Temos aqui as duas faces do Real, melhor dizendo, duas verdades das quais podemos extraí-lo, enquanto estrutura de ficção. Com isso argumento que o conceito lacaniano de ficção compreende tanto o que entendemos como ficção (romance, ficção-científica, drama) quanto o plano da história (documentário, descrição, fotografia). Aqui me refiro ao trabalho de Hal Foster que, usando a teoria freudiana do trauma em dois tempos e a concepção lacaniana do temo lógico, mostrou a íntima conexão entre as vanguardas dos anos 1930 e a sua retomada nos anos 1960 como uma espécie de “retorno do real”. As neovanguardas pop, retomam a temática da ilusão de realidade, enquanto os formalismos retomam o problema da realidade da ilusão. Lacan atravessou estes dois momentos, 1932 e 1966, das vanguardas e das neovanguardas, sem deixar que uma problemática do Real fosse substituída pela outra. Nosso atual estado de desgarramento entre a crítica baseada na autonomia da obra, de arte de um lado, e o sociologismo da autoria, por outro, é um efeito da incompreensão histórica da relação entre linguagem e lógica da segregação.  Lemmy ... consciência ... consciência .... destruir ... faça Alpha 60 destruir a si mesmo ... delicadeza ... salve aqueles que choram”. Esta é a mensagem cifrada que nosso herói usa para lembrar de sua missão, uma vez que outros espiões que o antecederam, esqueceram disso e ficaram perdidos em Alphaville. Esta mensagem, no fundo lembra que a arma fundamental de Lemmy contra Alphaville é a poesia. E se esta é também o antídoto contra a segregação precisaríamos saber algo mais sobre que tipo de poesia é esta.

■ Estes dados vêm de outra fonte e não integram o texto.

/-- An instruction whose class, unit or subset the implementation lacks is an illegal instruction, every one of them
(30 R331); no implementation has the custom placeholders (30 R330), and one without multiply-and-add has neither
`lf.madd.s` nor `lf.madd.d`; one that has them is refused there, for their accumulator is defined nowhere (45 R556,
R557). Rests on the choices of logs 44 and 48. -/
def Obligations.AbsentInstructionsAreIllegal : Prop :=
  ∀ s : State,
    (∀ i : Instr, implemented s.cfg (demands i).1 = false → canEnter s .illegal →
      takesException (exec i s) s .illegal (some s.pc)) ∧
    ∀ (d a b : Reg) (l : Imm6) (k : Imm5),
      (canEnter s .illegal →
        ∀ i ∈ [Instr.lCust1, .lCust2, .lCust3, .lCust4, .lCust5 d a b l k, .lCust6, .lCust7, .lCust8, .lfCust1S a b,
            .lfCust1D a b, .lvCust1, .lvCust2, .lvCust3, .lvCust4],
          takesException (exec i s) s .illegal (some s.pc)) ∧
      (canEnter s .illegal → s.cfg.maddPresent = false → ∀ i ∈ [Instr.lfMaddS d a b, .lfMaddD d a b],
        takesException (exec i s) s .illegal (some s.pc)) ∧
      (available s (.madd false) [] → exec (.lfMaddS d a b) s = .refused .maddUndefined) ∧
      (available s (.madd true) [] → exec (.lfMaddD d a b) s = .refused .maddUndefined)

/-- `lv.madds.h` and `lv.msubs.h` stop: "VMAC is not defined" (47 R661, R668). Rests on the choices of log 47. -/
def Obligations.VectorAccumulateIsRefused : Prop :=
  ∀ (s : State) (d a b : Reg), available s .vector [d, a, b] →
    exec (.lvMaddsH d a b) s = .refused .vmacUndefined ∧ exec (.lvMsubsH d a b) s = .refused .vmacUndefined

/-! ### Arithmetic, logic, shifts -/

/-- Carry and overflow (40 R350): result, carry and overflow of addition, subtraction and multiplication are those of
the exact integer result, and equal the bit forms the rule gives. -/
def Obligations.CarryAndOverflowAreExact : Prop :=
  ∀ (c : Config) (x y : Word) (cin : Bool),
    (let r := addArith c x y cin
     let u := unsignedW c x + unsignedW c y + cin.toNat
     r.value.toNat = u % 2 ^ c.xlen.bits ∧ r.cy = some (decide (2 ^ c.xlen.bits ≤ u)) ∧
      r.ov = some (outOfRange c (signedW c x + signedW c y + cin.toNat)) ∧
      r.ov = some (x.getLsbD (c.xlen.bits - 1) == y.getLsbD (c.xlen.bits - 1) &&
        r.value.getLsbD (c.xlen.bits - 1) != x.getLsbD (c.xlen.bits - 1))) ∧
    (let r := subArith c x y
     (r.value.toNat : Int) = ((unsignedW c x : Int) - unsignedW c y) % 2 ^ c.xlen.bits ∧
      r.cy = some (decide (unsignedW c x < unsignedW c y)) ∧ r.ov = some (outOfRange c (signedW c x - signedW c y)) ∧
      r.ov = some (x.getLsbD (c.xlen.bits - 1) != y.getLsbD (c.xlen.bits - 1) &&
        r.value.getLsbD (c.xlen.bits - 1) != x.getLsbD (c.xlen.bits - 1))) ∧
    (let r := mulArith c x y
     (r.value.toNat : Int) = (signedW c x * signedW c y) % 2 ^ c.xlen.bits ∧ r.cy = none ∧
      r.ov = some (outOfRange c (signedW c x * signedW c y))) ∧
    (let r := muluArith c x y
     r.value.toNat = unsignedW c x * unsignedW c y % 2 ^ c.xlen.bits ∧
      r.cy = some (decide (2 ^ c.xlen.bits ≤ unsignedW c x * unsignedW c y)) ∧ r.ov = none)
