@[simp] theorem State.storeBytes_cfg (s : State) (l : List (Place × Byte)) : (s.storeBytes l).cfg = s.cfg := by rw [State.storeBytes_eq]; simp
@[simp] theorem State.storeBytes_gprs (s : State) (l : List (Place × Byte)) : (s.storeBytes l).gprs = s.gprs := by rw [State.storeBytes_eq]; simp
@[simp] theorem State.storeBytes_pc (s : State) (l : List (Place × Byte)) : (s.storeBytes l).pc = s.pc := by rw [State.storeBytes_eq]; simp
@[simp] theorem State.storeBytes_ppc (s : State) (l : List (Place × Byte)) : (s.storeBytes l).ppc = s.ppc := by rw [State.storeBytes_eq]; simp
@[simp] theorem State.storeBytes_ds (s : State) (l : List (Place × Byte)) : (s.storeBytes l).ds = s.ds := by rw [State.storeBytes_eq]; simp
@[simp] theorem State.storeBytes_sr (s : State) (l : List (Place × Byte)) : (s.storeBytes l).sr = s.sr := by rw [State.storeBytes_eq]; simp
@[simp] theorem State.storeBytes_epcr (s : State) (l : List (Place × Byte)) : (s.storeBytes l).epcr = s.epcr := by rw [State.storeBytes_eq]; simp
@[simp] theorem State.storeBytes_eear (s : State) (l : List (Place × Byte)) : (s.storeBytes l).eear = s.eear := by rw [State.storeBytes_eq]; simp
@[simp] theorem State.storeBytes_esr (s : State) (l : List (Place × Byte)) : (s.storeBytes l).esr = s.esr := by rw [State.storeBytes_eq]; simp
@[simp] theorem State.storeBytes_fpcsr (s : State) (l : List (Place × Byte)) : (s.storeBytes l).fpcsr = s.fpcsr := by rw [State.storeBytes_eq]; simp
@[simp] theorem State.storeBytes_machi (s : State) (l : List (Place × Byte)) : (s.storeBytes l).machi = s.machi := by rw [State.storeBytes_eq]; simp
@[simp] theorem State.storeBytes_maclo (s : State) (l : List (Place × Byte)) : (s.storeBytes l).maclo = s.maclo := by rw [State.storeBytes_eq]; simp
@[simp] theorem State.storeBytes_evbar (s : State) (l : List (Place × Byte)) : (s.storeBytes l).evbar = s.evbar := by rw [State.storeBytes_eq]; simp
@[simp] theorem State.storeBytes_aecr (s : State) (l : List (Place × Byte)) : (s.storeBytes l).aecr = s.aecr := by rw [State.storeBytes_eq]; simp
@[simp] theorem State.storeBytes_aesr (s : State) (l : List (Place × Byte)) : (s.storeBytes l).aesr = s.aesr := by rw [State.storeBytes_eq]; simp
@[simp] theorem State.storeBytes_dmmu (s : State) (l : List (Place × Byte)) : (s.storeBytes l).dmmu = s.dmmu := by rw [State.storeBytes_eq]; simp
@[simp] theorem State.storeBytes_immu (s : State) (l : List (Place × Byte)) : (s.storeBytes l).immu = s.immu := by rw [State.storeBytes_eq]; simp
@[simp] theorem State.storeBytes_dccr (s : State) (l : List (Place × Byte)) : (s.storeBytes l).dccr = s.dccr := by rw [State.storeBytes_eq]; simp
@[simp] theorem State.storeBytes_iccr (s : State) (l : List (Place × Byte)) : (s.storeBytes l).iccr = s.iccr := by rw [State.storeBytes_eq]; simp
@[simp] theorem State.storeBytes_debugUnit (s : State) (l : List (Place × Byte)) : (s.storeBytes l).debugUnit = s.debugUnit := by rw [State.storeBytes_eq]; simp
@[simp] theorem State.storeBytes_stopped (s : State) (l : List (Place × Byte)) : (s.storeBytes l).stopped = s.stopped := by rw [State.storeBytes_eq]; simp
@[simp] theorem State.storeBytes_pccr (s : State) (l : List (Place × Byte)) : (s.storeBytes l).pccr = s.pccr := by rw [State.storeBytes_eq]; simp
@[simp] theorem State.storeBytes_pcmr (s : State) (l : List (Place × Byte)) : (s.storeBytes l).pcmr = s.pcmr := by rw [State.storeBytes_eq]; simp
@[simp] theorem State.storeBytes_pmr (s : State) (l : List (Place × Byte)) : (s.storeBytes l).pmr = s.pmr := by rw [State.storeBytes_eq]; simp
@[simp] theorem State.storeBytes_pic (s : State) (l : List (Place × Byte)) : (s.storeBytes l).pic = s.pic := by rw [State.storeBytes_eq]; simp
@[simp] theorem State.storeBytes_ttmr (s : State) (l : List (Place × Byte)) : (s.storeBytes l).ttmr = s.ttmr := by rw [State.storeBytes_eq]; simp
@[simp] theorem State.storeBytes_ttcr (s : State) (l : List (Place × Byte)) : (s.storeBytes l).ttcr = s.ttcr := by rw [State.storeBytes_eq]; simp
@[simp] theorem State.storeBytes_inputs (s : State) (l : List (Place × Byte)) : (s.storeBytes l).inputs = s.inputs := by rw [State.storeBytes_eq]; simp
@[simp] theorem State.storeBytes_draws (s : State) (l : List (Place × Byte)) : (s.storeBytes l).draws = s.draws := by rw [State.storeBytes_eq]; simp
@[simp] theorem State.storeBytes_raised (s : State) (l : List (Place × Byte)) : (s.storeBytes l).raised = s.raised := by rw [State.storeBytes_eq]; simp
@[simp] theorem State.storeBytes_dtlbMisses (s : State) (l : List (Place × Byte)) : (s.storeBytes l).dtlbMisses = s.dtlbMisses := by rw [State.storeBytes_eq]; simp
@[simp] theorem State.storeBytes_itlbMisses (s : State) (l : List (Place × Byte)) : (s.storeBytes l).itlbMisses = s.itlbMisses := by rw [State.storeBytes_eq]; simp

/-! ### A datum stored -/

@[simp] theorem State.storeAt_cfg (s : State) (ps : List Place) (n : Nat) (v : Word) : (s.storeAt ps n v).cfg = s.cfg := by simp [State.storeAt]
@[simp] theorem State.storeAt_gprs (s : State) (ps : List Place) (n : Nat) (v : Word) : (s.storeAt ps n v).gprs = s.gprs := by simp [State.storeAt]
@[simp] theorem State.storeAt_pc (s : State) (ps : List Place) (n : Nat) (v : Word) : (s.storeAt ps n v).pc = s.pc := by simp [State.storeAt]
@[simp] theorem State.storeAt_ppc (s : State) (ps : List Place) (n : Nat) (v : Word) : (s.storeAt ps n v).ppc = s.ppc := by simp [State.storeAt]
@[simp] theorem State.storeAt_ds (s : State) (ps : List Place) (n : Nat) (v : Word) : (s.storeAt ps n v).ds = s.ds := by simp [State.storeAt]
@[simp] theorem State.storeAt_sr (s : State) (ps : List Place) (n : Nat) (v : Word) : (s.storeAt ps n v).sr = s.sr := by simp [State.storeAt]
@[simp] theorem State.storeAt_epcr (s : State) (ps : List Place) (n : Nat) (v : Word) : (s.storeAt ps n v).epcr = s.epcr := by simp [State.storeAt]
@[simp] theorem State.storeAt_eear (s : State) (ps : List Place) (n : Nat) (v : Word) : (s.storeAt ps n v).eear = s.eear := by simp [State.storeAt]
@[simp] theorem State.storeAt_esr (s : State) (ps : List Place) (n : Nat) (v : Word) : (s.storeAt ps n v).esr = s.esr := by simp [State.storeAt]
@[simp] theorem State.storeAt_fpcsr (s : State) (ps : List Place) (n : Nat) (v : Word) : (s.storeAt ps n v).fpcsr = s.fpcsr := by simp [State.storeAt]
@[simp] theorem State.storeAt_machi (s : State) (ps : List Place) (n : Nat) (v : Word) : (s.storeAt ps n v).machi = s.machi := by simp [State.storeAt]
@[simp] theorem State.storeAt_maclo (s : State) (ps : List Place) (n : Nat) (v : Word) : (s.storeAt ps n v).maclo = s.maclo := by simp [State.storeAt]
@[simp] theorem State.storeAt_evbar (s : State) (ps : List Place) (n : Nat) (v : Word) : (s.storeAt ps n v).evbar = s.evbar := by simp [State.storeAt]
@[simp] theorem State.storeAt_aecr (s : State) (ps : List Place) (n : Nat) (v : Word) : (s.storeAt ps n v).aecr = s.aecr := by simp [State.storeAt]
@[simp] theorem State.storeAt_aesr (s : State) (ps : List Place) (n : Nat) (v : Word) : (s.storeAt ps n v).aesr = s.aesr := by simp [State.storeAt]
@[simp] theorem State.storeAt_dmmu (s : State) (ps : List Place) (n : Nat) (v : Word) : (s.storeAt ps n v).dmmu = s.dmmu := by simp [State.storeAt]
@[simp] theorem State.storeAt_immu (s : State) (ps : List Place) (n : Nat) (v : Word) : (s.storeAt ps n v).immu = s.immu := by simp [State.storeAt]
@[simp] theorem State.storeAt_dccr (s : State) (ps : List Place) (n : Nat) (v : Word) : (s.storeAt ps n v).dccr = s.dccr := by simp [State.storeAt]
@[simp] theorem State.storeAt_iccr (s : State) (ps : List Place) (n : Nat) (v : Word) : (s.storeAt ps n v).iccr = s.iccr := by simp [State.storeAt]
@[simp] theorem State.storeAt_debugUnit (s : State) (ps : List Place) (n : Nat) (v : Word) : (s.storeAt ps n v).debugUnit = s.debugUnit := by simp [State.storeAt]
@[simp] theorem State.storeAt_stopped (s : State) (ps : List Place) (n : Nat) (v : Word) : (s.storeAt ps n v).stopped = s.stopped := by simp [State.storeAt]
@[simp] theorem State.storeAt_pccr (s : State) (ps : List Place) (n : Nat) (v : Word) : (s.storeAt ps n v).pccr = s.pccr := by simp [State.storeAt]
@[simp] theorem State.storeAt_pcmr (s : State) (ps : List Place) (n : Nat) (v : Word) : (s.storeAt ps n v).pcmr = s.pcmr := by simp [State.storeAt]
@[simp] theorem State.storeAt_pmr (s : State) (ps : List Place) (n : Nat) (v : Word) : (s.storeAt ps n v).pmr = s.pmr := by simp [State.storeAt]
@[simp] theorem State.storeAt_pic (s : State) (ps : List Place) (n : Nat) (v : Word) : (s.storeAt ps n v).pic = s.pic := by simp [State.storeAt]
@[simp] theorem State.storeAt_ttmr (s : State) (ps : List Place) (n : Nat) (v : Word) : (s.storeAt ps n v).ttmr = s.ttmr := by simp [State.storeAt]
@[simp] theorem State.storeAt_ttcr (s : State) (ps : List Place) (n : Nat) (v : Word) : (s.storeAt ps n v).ttcr = s.ttcr := by simp [State.storeAt]
@[simp] theorem State.storeAt_inputs (s : State) (ps : List Place) (n : Nat) (v : Word) : (s.storeAt ps n v).inputs = s.inputs := by simp [State.storeAt]
@[simp] theorem State.storeAt_draws (s : State) (ps : List Place) (n : Nat) (v : Word) : (s.storeAt ps n v).draws = s.draws := by simp [State.storeAt]
@[simp] theorem State.storeAt_raised (s : State) (ps : List Place) (n : Nat) (v : Word) : (s.storeAt ps n v).raised = s.raised := by simp [State.storeAt]
@[simp] theorem State.storeAt_dtlbMisses (s : State) (ps : List Place) (n : Nat) (v : Word) : (s.storeAt ps n v).dtlbMisses = s.dtlbMisses := by simp [State.storeAt]
@[simp] theorem State.storeAt_itlbMisses (s : State) (ps : List Place) (n : Nat) (v : Word) : (s.storeAt ps n v).itlbMisses = s.itlbMisses := by simp [State.storeAt]

/-! ### A translation counted, abandoned -/

@[simp] theorem State.countMiss_cfg (s : State) (k : Access) : (s.countMiss k).cfg = s.cfg := by cases k <;> rfl
@[simp] theorem State.countMiss_gprs (s : State) (k : Access) : (s.countMiss k).gprs = s.gprs := by cases k <;> rfl
@[simp] theorem State.countMiss_pc (s : State) (k : Access) : (s.countMiss k).pc = s.pc := by cases k <;> rfl
@[simp] theorem State.countMiss_ppc (s : State) (k : Access) : (s.countMiss k).ppc = s.ppc := by cases k <;> rfl
@[simp] theorem State.countMiss_ds (s : State) (k : Access) : (s.countMiss k).ds = s.ds := by cases k <;> rfl
@[simp] theorem State.countMiss_sr (s : State) (k : Access) : (s.countMiss k).sr = s.sr := by cases k <;> rfl
@[simp] theorem State.countMiss_epcr (s : State) (k : Access) : (s.countMiss k).epcr = s.epcr := by cases k <;> rfl
@[simp] theorem State.countMiss_eear (s : State) (k : Access) : (s.countMiss k).eear = s.eear := by cases k <;> rfl
@[simp] theorem State.countMiss_esr (s : State) (k : Access) : (s.countMiss k).esr = s.esr := by cases k <;> rfl
@[simp] theorem State.countMiss_fpcsr (s : State) (k : Access) : (s.countMiss k).fpcsr = s.fpcsr := by cases k <;> rfl
@[simp] theorem State.countMiss_machi (s : State) (k : Access) : (s.countMiss k).machi = s.machi := by cases k <;> rfl
@[simp] theorem State.countMiss_maclo (s : State) (k : Access) : (s.countMiss k).maclo = s.maclo := by cases k <;> rfl
@[simp] theorem State.countMiss_evbar (s : State) (k : Access) : (s.countMiss k).evbar = s.evbar := by cases k <;> rfl
@[simp] theorem State.countMiss_aecr (s : State) (k : Access) : (s.countMiss k).aecr = s.aecr := by cases k <;> rfl
@[simp] theorem State.countMiss_aesr (s : State) (k : Access) : (s.countMiss k).aesr = s.aesr := by cases k <;> rfl
@[simp] theorem State.countMiss_dmmu (s : State) (k : Access) : (s.countMiss k).dmmu = s.dmmu := by cases k <;> rfl
@[simp] theorem State.countMiss_immu (s : State) (k : Access) : (s.countMiss k).immu = s.immu := by cases k <;> rfl
@[simp] theorem State.countMiss_dccr (s : State) (k : Access) : (s.countMiss k).dccr = s.dccr := by cases k <;> rfl
@[simp] theorem State.countMiss_iccr (s : State) (k : Access) : (s.countMiss k).iccr = s.iccr := by cases k <;> rfl
@[simp] theorem State.countMiss_stale (s : State) (k : Access) : (s.countMiss k).stale = s.stale := by cases k <;> rfl
@[simp] theorem State.countMiss_unwritten (s : State) (k : Access) : (s.countMiss k).unwritten = s.unwritten := by cases k <;> rfl
@[simp] theorem State.countMiss_debugUnit (s : State) (k : Access) : (s.countMiss k).debugUnit = s.debugUnit := by cases k <;> rfl
@[simp] theorem State.countMiss_stopped (s : State) (k : Access) : (s.countMiss k).stopped = s.stopped := by cases k <;> rfl
@[simp] theorem State.countMiss_pccr (s : State) (k : Access) : (s.countMiss k).pccr = s.pccr := by cases k <;> rfl
@[simp] theorem State.countMiss_pcmr (s : State) (k : Access) : (s.countMiss k).pcmr = s.pcmr := by cases k <;> rfl
@[simp] theorem State.countMiss_pmr (s : State) (k : Access) : (s.countMiss k).pmr = s.pmr := by cases k <;> rfl
@[simp] theorem State.countMiss_pic (s : State) (k : Access) : (s.countMiss k).pic = s.pic := by cases k <;> rfl
@[simp] theorem State.countMiss_ttmr (s : State) (k : Access) : (s.countMiss k).ttmr = s.ttmr := by cases k <;> rfl
@[simp] theorem State.countMiss_ttcr (s : State) (k : Access) : (s.countMiss k).ttcr = s.ttcr := by cases k <;> rfl
@[simp] theorem State.countMiss_resv (s : State) (k : Access) : (s.countMiss k).resv = s.resv := by cases k <;> rfl
@[simp] theorem State.countMiss_mem (s : State) (k : Access) : (s.countMiss k).mem = s.mem := by cases k <;> rfl
@[simp] theorem State.countMiss_inputs (s : State) (k : Access) : (s.countMiss k).inputs = s.inputs := by cases k <;> rfl
@[simp] theorem State.countMiss_draws (s : State) (k : Access) : (s.countMiss k).draws = s.draws := by cases k <;> rfl
@[simp] theorem State.countMiss_raised (s : State) (k : Access) : (s.countMiss k).raised = s.raised := by cases k <;> rfl
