/-- A value written to SR is one it can hold. -/
theorem srValue_srValue (c : Config) (v : BitVec 32) : srValue c (srValue c v) = srValue c v := by
  have hbit (n : Nat) (hn : n < 32) : (0x8000#32).getLsbD n = decide (n = 15) := by
    interval_cases n <;> rfl
  rw [srValue_eq_iff]
  constructor
  · simp [srValue]
  · intro n hn h15 hv
    simp only [srValue, BitVec.getLsbD_or, BitVec.getLsbD_and, hbit n hn, h15, decide_false, Bool.or_false,
      Bool.and_eq_true] at hv
    exact hv.2

/-- Returning from an exception keeps the invariant. -/
theorem resultWf_returnFrom {s : State} (h : s.wf = true) : resultWf (returnFrom s) := by
  rw [wf_iff] at h
  obtain ⟨h1, h2, h3, h4, h5, h6⟩ := h
  have hn := nsets_le_of_wf h1
  have done (v : BitVec 32) (hv : srValue s.cfg v = v) (hx : s.cfg.nsets ≤ 1 ∨ cidField v < s.cfg.nsets) :
      resultWf (.next { s with
        pc := narrow s.cfg (Table.read s.epcr (context s)), ppc := s.pc, sr := v, ds := none }) := by
    refine resultWf_next ((wf_iff _).2 ⟨h1, h2, h3, ⟨hv, ?_⟩, ⟨by simp, by intro d hd; cases hd⟩, h6⟩)
    rcases hx with hx | hx
    · simp only [context, hx, if_true]; omega
    · by_cases hm : s.cfg.nsets ≤ 1
      · simp only [context, hm, if_true]; omega
      · simp only [context, hm, if_false]; exact hx
  unfold returnFrom
  simp only
  split_ifs with c1 c2 c3 c4
  · exact done _ (srValue_srValue _ _) (.inl c1)
  · exact resultWf_refused _
  · have hx := h4.2
    refine done _ (srValue_putCid (by omega) (srValue_srValue _ _) _) (.inr ?_)
    rw [cidField_putCid _ (by omega)]
    omega
  · exact resultWf_refused _
  · exact done _ (srValue_srValue _ _) (.inr (by omega))

/-! ### Completing -/

theorem resultWf_checked {s : State} {needs : Needs} {regs : List Reg} {body : Result} (h : s.wf = true)
    (hb : resultWf body) : resultWf (checked s needs regs body) := by
  rcases checked_cases s needs regs body with hr | hr | ⟨_, hr⟩ <;> rw [hr]
  · exact resultWf_illegal h
  · exact resultWf_enter _ _ h
  · exact hb

theorem resultWf_writeBack {s : State} (h : s.wf = true) (d : Reg) (v : Word) : resultWf (writeBack s d v) :=
  resultWf_next (wf_advance (wf_setGpr h d v))

theorem resultWf_writeFlag {s : State} (h : s.wf = true) (v : Bool) : resultWf (writeFlag s v) :=
  resultWf_next (wf_advance (wf_setF h v))

/-- The bits AESR can receive. -/
theorem aesr_reserved {s : State} (h : s.aesr &&& 0xFFFFFF80#32 = 0#32) {k : Causes} (h1 : k.cyBit < 7)
    (h2 : k.ovBit < 7) (cy ov : Option Bool) : aesrAfter s k cy ov &&& 0xFFFFFF80#32 = 0#32 := by
  have hb (n : Nat) (hn : n < 7) (b : Bool) :
      (if b = true then 1#32 <<< n else 0#32) &&& 0xFFFFFF80#32 = 0#32 := by
    cases b
    · simp
    · interval_cases n <;> decide
  unfold aesrAfter
  split
  · rw [show ∀ a b c m : BitVec 32, (a ||| b ||| c) &&& m = (a &&& m) ||| (b &&& m) ||| (c &&& m) by
      intro a b c m; ext i; simp; grind]
    rw [h, hb _ h1, hb _ h2]; rfl
  · exact h

theorem resultWf_arithWith {s : State} (h : s.wf = true) {k : Causes} (h1 : k.cyBit < 7) (h2 : k.ovBit < 7)
    (cy ov : Option Bool) {store : State → State} (hs : ∀ t : State, t.wf = true → (store t).wf = true) :
    resultWf (arithWith s k cy ov store) := by
  have ht := wf_setFlags h cy ov
  have ha : ({ s.setFlags cy ov with aesr := aesrAfter s k cy ov } : State).wf = true := by
    rw [wf_iff] at h ht ⊢
    obtain ⟨g1, g2, g3, g4, g5, g6⟩ := ht
    exact ⟨g1, g2, g3, g4, g5, g6.1, g6.2.1, g6.2.2.1, aesr_reserved h.2.2.2.2.2.2.2.2 h1 h2 cy ov⟩
  unfold arithWith
  simp only
  split_ifs
  · exact resultWf_enter _ _ (hs _ ha)
  · exact resultWf_enter _ _ ha
  · exact resultWf_next (wf_advance (hs _ ht))

theorem resultWf_arith {s : State} (h : s.wf = true) {k : Causes} (h1 : k.cyBit < 7) (h2 : k.ovBit < 7) (d : Reg)
    (r : Arith) : resultWf (arith s k d r) := resultWf_arithWith h h1 h2 _ _ fun _ ht => wf_setGpr ht _ _

theorem resultWf_transfer {s t : State} (h : t.wf = true) : resultWf (transfer s t) := by
  unfold transfer
  split
  · exact resultWf_refused _
  · exact resultWf_next h

theorem resultWf_userViolation {s t : State} (h : s.wf = true) (ht : t.wf = true) : resultWf (userViolation s t) := by
  unfold userViolation
  split
  · exact resultWf_refused _
  · exact resultWf_illegal h
  · exact resultWf_next ht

Alphaville é organizada por uma lei, contida na bíblia das palavras que são permitidas. Um homem que chora pela morte da esposa é executado em um ritual “estético”. Há uma sala de recepção, garçons e recepcionistas, depois um camarote envidraçado de onde se vê uma piscina. O condenado faz sua declaração final, caminha na prancha e é abatido por tiros. Lindas mulheres de bikini, com facas na boca, pulam na água e estraçalham o que pode ter restado da vítima. O público bate palma. Para além da perturbação de gêneros, dos debates dos anos 1960 em meio à guerra fria e o papel do cinema no pós-guerra, Alphaville é um filme que recupera o surrealismo, não apenas como plataforma estética de investigação do Real, mas como antídoto político contra a segregação. Para isso teríamos que atentar para o volume que ele indica para Natasha, para “inocular” nela a cura.  “Capitale de la Doulor” é um dos livros principais de Paul Éluard [5], surrealista próximo do grupo de Breton, e amigo de Jacques Lacan[6]. É por meio de outro verso de Éluard que Lemmy seduz Natasha: “Por causa do amor tudo se move. Todos precisamos apenas avançar para viver, ir em frente para tudo o que você ama. Eu estava indo em sua direção. Eu estava indo perpetuamente em direção da luz”.
O problema em Alphaville é que, com a exceção dos tipos poéticos que vivem nos “setores condenados”, o que todos estão fazendo é simplesmente viver como ocupação de espaço e não “morrer” e principalmente “morrer de amor”[7]. Quando Alpha 60 pergunta: “qual é o privilégio de morrer?” Lemmy responde: “não continuar morrendo”. Para os surrealistas morrer de amor é a condição para continuar a viver, como tematizou Éluard em “Morrer de não mais Morrer” (1924). Daí que o condenado declame o seguinte trecho de Paul Éluard, antes de ser executado: “Escutem-me seus normais! Nós vemos a verdade que vocês não enxergamos mais. Esta verdade é que não há nada verdadeiro no home exceto amor, fé, coragem e ternura.” Daí também que o primeiro mandamento seja: “Alphaville: silêncio, lógica, segurança e prudência”, mandamento cuja prática é acompanhada pela ingestão contínua de pílulas pacificadoras.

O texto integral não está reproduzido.